- WORK TASK -
Look through the listing and report every line that has "phases" in it.

(INPUT FOR THIS TASK)

/-- The first poisoned granule of what the step reads (R269): nothing beyond K and N. With prediction the predictor's steps read the
rows of X, U, V and the bias, and the other phases only the panels' slices that some row's block needs: `blocksPoison`. Log 109, DEDUCED: POISON_POLICY STOP in a TRANSFORM step that reads a poisoned element of a compressed tile (R206, R269). -/
def Inst.tpoison (i : Inst) (t : Task) (x : XBody) (s : TStep) : Option Nat :=
  let d := t.fmt fmtPred
  let look (st va off n : Nat) : Option Nat := (i.got st 0).bind (fun l => partPoison va l [(off, n)])
  if s.pred then
    (i.xPoison x s).or ((look sU (bytesAt d 16 8) 0 (17 * x.k)).or ((look sV (bytesAt d 24 8) 0 (17 * x.n)).or (look sBias x.b 0 (4 * x.n))))
  else if i.predict ≠ 0 then none
  else
    (i.xPoison x s).or (((if i.merge then List.range x.kp else [s.kp]).findSome? (fun k =>
      i.panelPoison x s sPanel x.w x.wf k (fun _ => true))).or
      (if s.last then look sBias x.b (1024 * s.np) (4 * min 256 (x.n - 256 * s.np)) else none))

/-- With prediction: poison in the slices of W that some row computes in full or recomputes, and of the shadow copy that some row is
checked with (R200 to R202). -/
def Inst.blocksPoison (i : Inst) (t : Task) (x : XBody) (s : TStep) (rows : List RowOut) : Option Nat :=
  let some_ (p : BlockOut → Bool) (sl : Nat) : Bool := rows.any (fun r => ((r.blocks[sl]?).map p).getD false)
  if i.predict = 0 then none
  else (List.range x.kp).findSome? (fun k =>
    (i.panelPoison x s sPanel x.w x.wf k (some_ (fun b => b.full || b.madeUp))).or
      (if i.predict = 1 then i.panelPoison x s sShadow (bytesAt (t.fmt fmtPred) 32 8) .mxfp4 k (some_ (·.skipped)) else none))

/-- Counts of full, checked and recomputed blocks of one slice over the rows of a step (A_s, Z_s, F_s). -/
def sliceCounts (mode : Nat) (rows : List RowOut) (b : Nat) : Nat × Nat × Nat :=
  let bs := rows.filterMap (fun r => r.blocks[b]?)
  let n (p : BlockOut → Bool) : Nat := (bs.filter p).length
  if mode = 0 then (bs.length, 0, 0)
  else (n (·.full), if mode = 1 then n (·.skipped) else 0, n (·.madeUp))

def maxOf (l : List Nat) : Nat := l.foldl max 0

/-- CCLK of a step's phases (R198, R245), the fill of 40 with the instance's last. -/
def Inst.phaseTime (i : Inst) (x : XBody) (s : TStep) (groups : Nat) (rows : List RowOut) (last : Bool) : Nat :=
  let c := max x.xf.rowCost x.wf.rowCost
  let L := panelLoad x.wf
  let k := x.kp
  let f := fold x.k
  let sc := (List.range 8).map (sliceCounts i.predict rows)
  let a := maxOf (sc.map (fun q => ceilDiv q.1 f))
  let z := maxOf (sc.map (fun q => ceilDiv q.2.1 f))
  let m := maxOf (sc.map (fun q => ceilDiv q.2.2 f))
  let main := if i.merge then mergeCost x.xf x.wf * max (ceilDiv groups 8) (ceilDiv (k * s.rows) 8)
    else k * max (c * max a (ceilDiv s.rows (8 * f))) L
  let pred := if i.predict ≠ 0 ∧ s.np = 0 then ceilDiv s.rows 8 * (k + x.np) else 0
  main + pred + (if z = 0 then 0 else k * max z L) + (if m = 0 then 0 else k * max (c * m) L) + (if last then 40 else 0)

/-- Row groups of gather-merge (R244). -/
def rowGroups (row : List Elem) : Nat := ceilDiv (row.filter (fun e => !e.v.isZero || e.p)).length 32

/-- Write one row's outputs of an N-panel: elements, and block scales behind the whole row's elements. -/
def Work.writePanelRow (w : Work) (i : Inst) (t : Task) (x : XBody) (r np : Nat) (es : List Elem) : Work :=
  let base := x.y + r * x.ys
  let l := encodeRow x.yf es
  let body := (es.length * x.yf.bits + 7) / 8
  let w := w.output i t (base + 256 * np * x.yf.bits / 8) (l.take body)
  if x.yf.isMx then w.output i t (base + (x.n * x.yf.bits + 7) / 8 + 8 * np) (l.drop body) else w

/-- Tiles of a step, to the compressor (R236). -/
def stepTiles (ctx : Nat) (i : Inst) (x : XBody) (s : TStep) (approxIn : Bool) (rows : List RowOut) : List TileOut :=
  (chunksOf 64 rows).mapIdx (fun k rs =>
    let a := s.r0 / 64 + k
    let approx := approxIn || (i.predict == 2 && rs.any (fun r => r.blocks.any (·.skipped)))
    let (l, dense) := encodeTile x.yf (rs.map (·.out)) (min 256 (x.n - 256 * s.np)) approx (64 * a) (256 * s.np)
    ⟨i.iid, i.gid, i.ti, ctx, x.y + (a * x.np + s.np) * x.yf.tileBytes, l, dense, approx⟩)

/-- The counters of prediction (R209). -/
def Work.countBlocks (w : Work) (i : Inst) (rows : List RowOut) (auditRows : Nat) (s : TStep) : Work :=
  if i.predict = 0 then w
  else
    let bs := rows.flatMap (·.blocks)
    let n (p : BlockOut → Bool) : Nat := (bs.filter p).length
    let pg : Page := ⟨.ta, i.cluster⟩
    let w := (((w.count pg 2 (n (·.full))).count pg 3 (n (fun b => b.skipped && !b.full))).count pg 4 (n (·.madeUp))).count pg 5 (n (·.falseAct))
    (w.count pg 6 (if s.np = 0 then auditRows else 0)).count pg 7 (n (·.auditMiss))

(End INPUT FOR THIS TASK)

- SOLUTION TO THIS TASK -
rows of X, U, V and the bias, and the other phases only the panels' slices that some row's block needs: `blocksPoison`. Log 109, DEDUCED: POISON_POLICY STOP in a TRANSFORM step that reads a poisoned element of a compressed tile (R206, R269). -/
/-- CCLK of a step's phases (R198, R245), the fill of 40 with the instance's last. -/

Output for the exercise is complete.